Di sisi lain, Eny Kusdarini menyampaikan pemisahan kewenangan antara kementerian yang mengurus desa dan kementerian yang mengatur pemerintahan daerah telah menyebabkan tumpang tindih kebijakan dan duplikasi program.

"Desa sering diperlakukan sebagai objek pembangunan dan bukan pelaku utama tata kelola lokal. Model pendekatan birokratis dan seragam juga tidak sepenuhnya sesuai dengan realitas keberagaman desa di Indonesia," kata Eny.

Eny menambahkan solusi untuk dualisme ini dari sisi pemerintahan perlu diarahkan pada harmonisasi regulasi dan institusi yang menangani desa.

"Saat ini, kebijakan desa sering ditentukan oleh dua atau lebih kementerian berbeda, sehingga menciptakan duplikasi program dan tumpang tindih kewenangan," imbuhnya.

Eny mengusulkan sebaiknya urusan desa ditangani oleh kewenangan satu atap supaya tidak ada tumpang tindih kewenangan lembaga yang membawahi urusan desa. Di samping itu hal ini menghindari kebijakan yang parsial dan membingungkan pada implementasi di tingkat desa.

Sementara itu, Idul Rishan menyoroti persoalan persiapan pemilu lokal menyusul putusan MK Nomor 135/PUU-XXII/2024 yang memisahkan pemilihan umum nasional dan pemilihan umum lokal. Berdasarkan putusan tersebut, pemilu serentak nasional akan digunakan untuk memilih anggota DPR, DPD, serta Presiden dan Wakil Presiden. Beberapa waktu setelahnya, akan digelar pemilu serentak lokal untuk memilih anggota DPRD provinsi, anggota DPRD kabupaten/kota, serta memilih gubernur, bupati, dan wali kota.

"Tindak lanjut Putusan MK Nomor 135/PUU-XXII/2024 dilakukan dengan Perubahan UU Pemilu dan UU Pemilihan Kepala Daerah yang akan dimasukan dalam metode Kodifikasi UU Pemilu," kata Idul.

Idul Rishan menjelaskan putusan MK tersebut berimplikasi pada munculnya kekosongan masa jabatan kepala daerah. Untuk mengisi kekosongan itu, menurutnya, dapat dilakukan melalui mekanisme pengangkatan penjabat kepala daerah.

"Pilihan ini jauh lebih rasional ketimbang mengangkat pejabat definitif," ujarnya.

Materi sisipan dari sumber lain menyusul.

-- ==== Sys2Proof/Tests/Slice0.lean ====
section
/-! SUPPORT. The model's own tests. Expected values are those of spec/95_test_vectors.md (the vector's
name stands in the comment) or of the cited rule, computed by hand; the words are the spec's. Each runs
one step, or decodes one word. The last part shows, for every obligation with hypotheses, operands and
states that meet them. -/

namespace Sys2Proof.Tests

open Sys2Proof Sys2Proof.Machine

/-! ## The ill-formed terms (R312, R313, R314) -/

theorem test_wellFormed_odd_branch : Instr.wellFormed (.beq 1#5 2#5 3#13) = false := by decide
theorem test_wellFormed_odd_jump : Instr.wellFormed (.jal 1#5 1#21) = false := by decide
theorem test_wellFormed_low_upper : Instr.wellFormed (.lui 1#5 0x00001800#32) = false := by decide
theorem test_wellFormed_low_auipc : Instr.wellFormed (.auipc 1#5 1#32) = false := by decide
theorem test_wellFormed_even : Instr.wellFormed (.bgeu 1#5 2#5 0x1FFE#13) = true := by decide

/-! ## Decoding: a word of every constructor, written out from the spec (R301, R324, 95) -/

/-- Each word decodes to its instruction, and to nothing less: the encoder gives the word back where it
has no ignored field. -/
def reads (l : List (Word × Instr)) : Bool :=
  l.all (fun p => decide ((decodeWord p.1).toOption = some p.2))

/-- V-U-1, V-U-4. -/
theorem test_decode_upper : reads
    [(0xFFFFF1B7#32, .lui 3#5 0xFFFFF000#32),
     (0xFFFFF197#32, .auipc 3#5 0xFFFFF000#32)] = true := by decide

/-- V-J-1, V-J-4, V-J-8. -/
theorem test_decode_jumps : reads
    [(0x008000EF#32, .jal 1#5 8#21),
     (0xFFDFF0EF#32, .jal 1#5 0x1FFFFC#21),
     (0x7FF280E7#32, .jalr 1#5 5#5 2047#12)] = true := by decide

/-- V-BR: offsets +16 and −16. -/
theorem test_decode_branches : reads
    [(0xFE2088E3#32, .beq 1#5 2#5 0x1FF0#13),
     (0x00209863#32, .bne 1#5 2#5 16#13),
     (0xFE20C8E3#32, .blt 1#5 2#5 0x1FF0#13),
     (0x0020D863#32, .bge 1#5 2#5 16#13),
     (0xFE20E8E3#32, .bltu 1#5 2#5 0x1FF0#13),
     (0x0020F863#32, .bgeu 1#5 2#5 16#13)] = true := by decide

/-- V-LD-3, V-LD-9, V-LD-12, V-LD-6, V-LD-10. -/
theorem test_decode_loads : reads
    [(0x00108183#32, .lb 3#5 1#5 1#12),
     (0x00209183#32, .lh 3#5 1#5 2#12),
     (0xFFC0A183#32, .lw 3#5 1#5 0xFFC#12),
     (0x0030C183#32, .lbu 3#5 1#5 3#12),
     (0x0020D183#32, .lhu 3#5 1#5 2#12)] = true := by decide

/-- V-ST-2, V-ST-4, V-ST-5. -/
theorem test_decode_stores : reads
    [(0x002081A3#32, .sb 1#5 2#5 3#12),
     (0x00209123#32, .sh 1#5 2#5 2#12),
     (0x0020A023#32, .sw 1#5 2#5 0#12)] = true := by decide

/-- V-OPI. -/
theorem test_decode_opImm : reads
    [(0x80008193#32, .addi 3#5 1#5 0x800#12),
     (0x8000A193#32, .slti 3#5 1#5 0x800#12),
     (0xFFF0B193#32, .sltiu 3#5 1#5 0xFFF#12),
     (0x0FF0C193#32, .xori 3#5 1#5 255#12),
     (0x8000E193#32, .ori 3#5 1#5 0x800#12),
     (0x7FF0F193#32, .andi 3#5 1#5 2047#12),
     (0x01F09193#32, .slli 3#5 1#5 31#5),
     (0x0010D193#32, .srli 3#5 1#5 1#5),
     (0x4010D193#32, .srai 3#5 1#5 1#5)] = true := by decide

/-- V-OP. -/
theorem test_decode_op : reads
    [(0x002081B3#32, .add 3#5 1#5 2#5),
     (0x402081B3#32, .sub 3#5 1#5 2#5),
     (0x002091B3#32, .sll 3#5 1#5 2#5),
     (0x0020A1B3#32, .slt 3#5 1#5 2#5),
     (0x0020B1B3#32, .sltu 3#5 1#5 2#5),
     (0x0020C1B3#32, .xor 3#5 1#5 2#5),
     (0x0020D1B3#32, .srl 3#5 1#5 2#5),
     (0x4020D1B3#32, .sra 3#5 1#5 2#5),
     (0x0020E1B3#32, .or 3#5 1#5 2#5),
     (0x0020F1B3#32, .and 3#5 1#5 2#5)] = true := by decide

/-- V-F-1, V-F-2. -/
theorem test_decode_fences : reads
    [(0x0FF0000F#32, .fence),
     (0x0000100F#32, .fenceI)] = true := by decide

/-- V-SYS. -/
theorem test_decode_system : reads
    [(0x00000073#32, .scall),
     (0x000182F3#32, .scall),
     (0x00100073#32, .sbreak),
     (0x10000073#32, .eret)] = true := by decide

/-- V-CSR. -/
theorem test_decode_csr : reads
    [(0x340091F3#32, .csrrw 3#5 1#5 0x340#12),
     (0xC02021F3#32, .csrrs 3#5 0#5 0xC02#12),
     (0x3400B1F3#32, .csrrc 3#5 1#5 0x340#12),
     (0x340FD1F3#32, .csrrwi 3#5 31#5 0x340#12),
     (0x3000E1F3#32, .csrrsi 3#5 1#5 0x300#12),
     (0x300471F3#32, .csrrci 3#5 8#5 0x300#12)] = true := by decide

/-- V-MD. -/
theorem test_decode_mulDiv : reads
    [(0x022081B3#32, .mul 3#5 1#5 2#5),
     (0x022091B3#32, .mulh 3#5 1#5 2#5),
     (0x0220A1B3#32, .mulhsu 3#5 1#5 2#5),
     (0x0220B1B3#32, .mulhu 3#5 1#5 2#5),
     (0x0220C1B3#32, .div 3#5 1#5 2#5),
     (0x0220D1B3#32, .divu 3#5 1#5 2#5),
     (0x0220E1B3#32, .rem 3#5 1#5 2#5),
     (0x0220F1B3#32, .remu 3#5 1#5 2#5)] = true := by decide

/-- V-A. -/
theorem test_decode_atomics : reads
    [(0x1000A12F#32, .lrW 2#5 1#5),
     (0x1840A1AF#32, .scW 3#5 1#5 4#5),
     (0x0820A1AF#32, .amoswapW 3#5 1#5 2#5),
     (0x0020A1AF#32, .amoaddW 3#5 1#5 2#5),
     (0x2020A1AF#32, .amoxorW 3#5 1#5 2#5),
     (0x6020A1AF#32, .amoandW 3#5 1#5 2#5),
     (0x4020A1AF#32, .amoorW 3#5 1#5 2#5),
     (0x8020A1AF#32, .amominW 3#5 1#5 2#5),
     (0xA020A1AF#32, .amomaxW 3#5 1#5 2#5),
     (0xC020A1AF#32, .amominuW 3#5 1#5 2#5),
     (0xE020A1AF#32, .amomaxuW 3#5 1#5 2#5)] = true := by decide

/-- V-ILL-1 to V-ILL-16, with the name each is rejected by. -/
theorem test_decode_illegal :
    [0x00000000#32, 0x00000001#32, 0xFFFFFFFF#32, 0x00000007#32, 0x0000001B#32, 0x0000300F#32,
      0x00001067#32, 0x4000E033#32, 0x0600D033#32, 0x40001013#32, 0x0000B003#32, 0x00003023#32,
      0x1000302F#32, 0x2800202F#32, 0x00004073#32, 0x10500073#32].map
        (fun w => match decodeWord w with | .ok _ => none | .error e => some e) =
    [some .notThirtyTwoBit, some .notThirtyTwoBit, some .unknownTag, some .unknownTag, some .unknownTag,
      some .miscMemFunct3, some .jalrFunct3, some .opFunct3, some .opFunct7, some .opImmFunct7,
      some .loadFunct3, some .storeFunct3, some .amoFunct3, some .amoFunct5, some .systemFunct3,
      some .systemFunct12] := by decide

/-- V-BR-15: BRANCH funct3 = 010. -/
theorem test_decode_illegal_branch :
    decodeWord 0x0020A863#32 = .error .branchFunct3 := by decide

/-- Fewer than four bytes. -/
theorem test_decode_truncated :
    (match decode [0x13#8, 0#8, 0#8] with | .ok _ => none | .error e => some e) = some .truncated := by
  decide

/-- The first byte is the least significant (D1). -/
theorem test_decode_bytes :
    (decode [0x93#8, 0x81#8, 0x20#8, 0x00#8, 0xAA#8]).toOption
      = some (.addi 3#5 1#5 2#12, [0xAA#8]) := by decide

theorem test_decodeTableWord : decodeTableWord 32 0x00008067 = some (.jalr 0#5 1#5 0#12) := by decide

/-! ## One step (95, with its configuration: RAM at 0, a ROM page at 0x10000 holding 0xCAFEBABE) -/

/-- 8 pages of RAM at 0, one of ROM at 0x10000, one of a device at 0x20000, 3 of RAM at 0x40000; pc at
0x100. -/
def platform : State :=
  { State.reset with
    pc := 0x100#32
    peripherals := [⟨.ram, 0, 8⟩, ⟨.rom, 64, 1⟩, ⟨.device, 128, 1⟩, ⟨.ram, 256, 3⟩]
    mem := Memory.writeBytes [] 0x10000 (leBytes 4 0xCAFEBABE)
    cfg := { defaultParams with devicesAdmitted := true } }

/-- x1 and x2 set, x3 at 0xDEAD. -/
def withRegs (a b : Word) : State :=
  ((platform.setReg 1#5 a).setReg 2#5 b).setReg 3#5 0x0000DEAD#32

/-- A word of memory set. -/
def State.poke (s : State) (a v : Nat) : State := { s with mem := s.mem.writeBytes a (leBytes 4 v) }

/-- One step of the word at pc. -/
def after (w : Nat) (s : State) : Option State :=
  match step (s.withFetchWord 32 w) with
  | .next t => some t
  | _ => none

/-- The fault of one step of the word at pc. -/
def stops (w : Nat) (s : State) : Option Fault :=
  match step (s.withFetchWord 32 w) with
  | .fault f => some f
  | _ => none

/-- x3 after one step. -/
def x3 (w : Nat) (s : State) : Option Word := (after w s).map (fun t => t.reg 3#5)

/-- pc and x1 after one step. -/
def pcX1 (w : Nat) (s : State) : Option (Word × Word) := (after w s).map (fun t => (t.pc, t.reg 1#5))

/-- A word of memory after one step. -/
def word (w a : Nat) (s : State) : Option Nat := (after w s).map (fun t => t.valueAt a 4)

/-- The trap's registers after one step: pc, mepc, mcause and x3; ie, ie1, the reservations, instret. -/
def trapState (w : Nat) (s : State) : Option ((Word × Word × Word × Word) × Bool × Bool × List Nat × Nat) :=
  (after w s).map (fun t =>
    ((t.pc, t.mepc, t.mcause, t.reg 3#5), t.ie, t.ie1, t.reservations, t.instret.toNat))

/-- The start of 2.7, 2.10 and 2.11: interrupts on, word 5 reserved. -/
def armed : State := { withRegs 0#32 0#32 with ie := true, reservations := [5] }

/-! ### Register results -/

/-- V-OPI-1. -/
theorem test_addi : x3 0x00108193 (withRegs 0x7FFFFFFF#32 0x00000000#32) = some 0x80000000#32 := by decide
/-- V-OPI-3. -/
theorem test_addi_negative : x3 0x80008193 (withRegs 0xFFFFFFFF#32 0x00000000#32) = some 0xFFFFF7FF#32 := by decide
/-- V-OPI-7. -/
theorem test_slti : x3 0x8000A193 (withRegs 0x80000000#32 0x00000000#32) = some 0x00000001#32 := by decide
/-- V-OPI-6. -/
theorem test_slti_false : x3 0xFFF0A193 (withRegs 0x00000000#32 0x00000000#32) = some 0x00000000#32 := by decide
/-- V-OPI-8. -/
theorem test_sltiu : x3 0xFFF0B193 (withRegs 0x00000000#32 0x00000000#32) = some 0x00000001#32 := by decide
/-- V-OPI-9. -/
theorem test_sltiu_equal : x3 0xFFF0B193 (withRegs 0xFFFFFFFF#32 0x00000000#32) = some 0x00000000#32 := by decide
/-- V-OPI-11. -/
theorem test_xori : x3 0xFFF0C193 (withRegs 0x12345678#32 0x00000000#32) = some 0xEDCBA987#32 := by decide
/-- V-OPI-13. -/
theorem test_ori : x3 0x8000E193 (withRegs 0x80000000#32 0x00000000#32) = some 0xFFFFF800#32 := by decide
/-- V-OPI-14. -/
theorem test_andi : x3 0x8000F193 (withRegs 0xFFFFFFFF#32 0x00000000#32) = some 0xFFFFF800#32 := by decide
/-- V-OPI-16. -/
theorem test_slli : x3 0x01F09193 (withRegs 0x00000001#32 0x00000000#32) = some 0x80000000#32 := by decide
/-- V-OPI-18. -/
theorem test_srli : x3 0x01F0D193 (withRegs 0x80000000#32 0x00000000#32) = some 0x00000001#32 := by decide
/-- V-OPI-20. -/
theorem test_srai : x3 0x41F0D193 (withRegs 0x80000000#32 0x00000000#32) = some 0xFFFFFFFF#32 := by decide
/-- V-OPI-21. -/
theorem test_srai_one : x3 0x4010D193 (withRegs 0x80000000#32 0x00000000#32) = some 0xC0000000#32 := by decide
/-- V-OP-1. -/
theorem test_add : x3 0x002081B3 (withRegs 0x7FFFFFFF#32 0x00000001#32) = some 0x80000000#32 := by decide
/-- V-OP-3. -/
theorem test_sub : x3 0x402081B3 (withRegs 0x00000000#32 0x00000001#32) = some 0xFFFFFFFF#32 := by decide
/-- V-OP-5. -/
theorem test_sll : x3 0x002091B3 (withRegs 0x00000001#32 0x00000021#32) = some 0x00000002#32 := by decide
/-- V-OP-7. -/
theorem test_slt : x3 0x0020A1B3 (withRegs 0x80000000#32 0x7FFFFFFF#32) = some 0x00000001#32 := by decide
/-- V-OP-8. -/
theorem test_slt_false : x3 0x0020A1B3 (withRegs 0x7FFFFFFF#32 0x80000000#32) = some 0x00000000#32 := by decide
/-- V-OP-9. -/
theorem test_sltu : x3 0x0020B1B3 (withRegs 0x80000000#32 0x7FFFFFFF#32) = some 0x00000000#32 := by decide
/-- V-OP-10. -/
theorem test_sltu_true : x3 0x0020B1B3 (withRegs 0x00000000#32 0x00000001#32) = some 0x00000001#32 := by decide
/-- V-OP-11. -/
theorem test_xor : x3 0x0020C1B3 (withRegs 0xFFFF0000#32 0x0FF00FF0#32) = some 0xF00F0FF0#32 := by decide
/-- V-OP-12. -/
theorem test_srl : x3 0x0020D1B3 (withRegs 0x80000000#32 0x0000003F#32) = some 0x00000001#32 := by decide
/-- V-OP-13. -/
theorem test_sra : x3 0x4020D1B3 (withRegs 0x80000000#32 0x0000003F#32) = some 0xFFFFFFFF#32 := by decide
/-- V-OP-15. -/
theorem test_or : x3 0x0020E1B3 (withRegs 0xF0000000#32 0x0000000F#32) = some 0xF000000F#32 := by decide
/-- V-OP-16. -/
theorem test_and : x3 0x0020F1B3 (withRegs 0xF0F0F0F0#32 0xFF00FF00#32) = some 0xF000F000#32 := by decide
/-- V-MD-4. -/
theorem test_mul : x3 0x022081B3 (withRegs 0x80000000#32 0xFFFFFFFF#32) = some 0x80000000#32 := by decide
/-- V-MD-3. -/
theorem test_mul_wraps : x3 0x022081B3 (withRegs 0x00010000#32 0x00010000#32) = some 0x00000000#32 := by decide
/-- V-MD-5. -/
theorem test_mulh : x3 0x022091B3 (withRegs 0x80000000#32 0x80000000#32) = some 0x40000000#32 := by decide
/-- V-MD-7. -/
theorem test_mulh_negative : x3 0x022091B3 (withRegs 0xFFFFFFFF#32 0x00000001#32) = some 0xFFFFFFFF#32 := by decide
/-- V-MD-15. -/
theorem test_div : x3 0x0220C1B3 (withRegs 0xFFFFFFF9#32 0x00000002#32) = some 0xFFFFFFFD#32 := by decide
/-- V-MD-19. -/
theorem test_div_overflow : x3 0x0220C1B3 (withRegs 0x80000000#32 0xFFFFFFFF#32) = some 0x80000000#32 := by decide
/-- V-MD-23. -/
theorem test_divu : x3 0x0220D1B3 (withRegs 0x80000000#32 0xFFFFFFFF#32) = some 0x00000000#32 := by decide
/-- V-MD-22. -/
theorem test_divu_zero : x3 0x0220D1B3 (withRegs 0x00000005#32 0x00000000#32) = some 0xFFFFFFFF#32 := by decide
/-- V-MD-26. -/
theorem test_rem : x3 0x0220E1B3 (withRegs 0xFFFFFFF9#32 0x00000002#32) = some 0xFFFFFFFF#32 := by decide
/-- V-MD-29. -/
theorem test_rem_zero : x3 0x0220E1B3 (withRegs 0x00000005#32 0x00000000#32) = some 0x00000005#32 := by decide
/-- V-MD-33. -/
theorem test_remu : x3 0x0220F1B3 (withRegs 0xFFFFFFFF#32 0x00000010#32) = some 0x0000000F#32 := by decide
/-- V-MD-32. -/
theorem test_remu_zero : x3 0x0220F1B3 (withRegs 0x00000005#32 0x00000000#32) = some 0x00000005#32 := by decide
/-- V-U-2. -/
theorem test_lui : x3 0x123451B7 (withRegs 0x00000000#32 0x00000000#32) = some 0x12345000#32 := by decide
/-- V-U-4. -/
theorem test_auipc : x3 0xFFFFF197 (withRegs 0x00000000#32 0x00000000#32) = some 0xFFFFF100#32 := by decide

/-- V-U-5: x0 stays 0. -/
theorem test_lui_x0 : (after 0x00001037 (withRegs 0#32 0#32)).map (fun t => t.reg 0#5) = some 0#32 := by
  decide

/-- V-OP-17: `add x5, x5, x5` reads both before it writes. -/
theorem test_add_same : (after 0x005282B3 (platform.setReg 5#5 0x15#32)).map (fun t => t.reg 5#5)
    = some 0x2A#32 := by decide

/-- MULHSU and MULHU complete, whatever their functions give (R583, R584): pc and the operands. -/
theorem test_mulhsu : pcX1 0x0220A1B3 (withRegs 5#32 6#32) = some (0x104#32, 5#32) := by decide
theorem test_mulhu : pcX1 0x0220B1B3 (withRegs 5#32 6#32) = some (0x104#32, 5#32) := by decide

Sementara itu, ia menambahkan perpanjangan masa jabatan anggota DPRD selama masa transisi bertentangan dengan prinsip konstitusionalisme modern yang menekankan pembatasan masa jabatan secara tegas dan definitif.

"Kekosongan masa jabatan DPRD Provinsi/Kabupaten/Kota jauh lebih kompleks isunya. UUD mengatur secara limitatif prosedur pengisian jabatan DPRD yang hanya bisa dilakukan melalui pemilihan secara langsung," pungkasnya.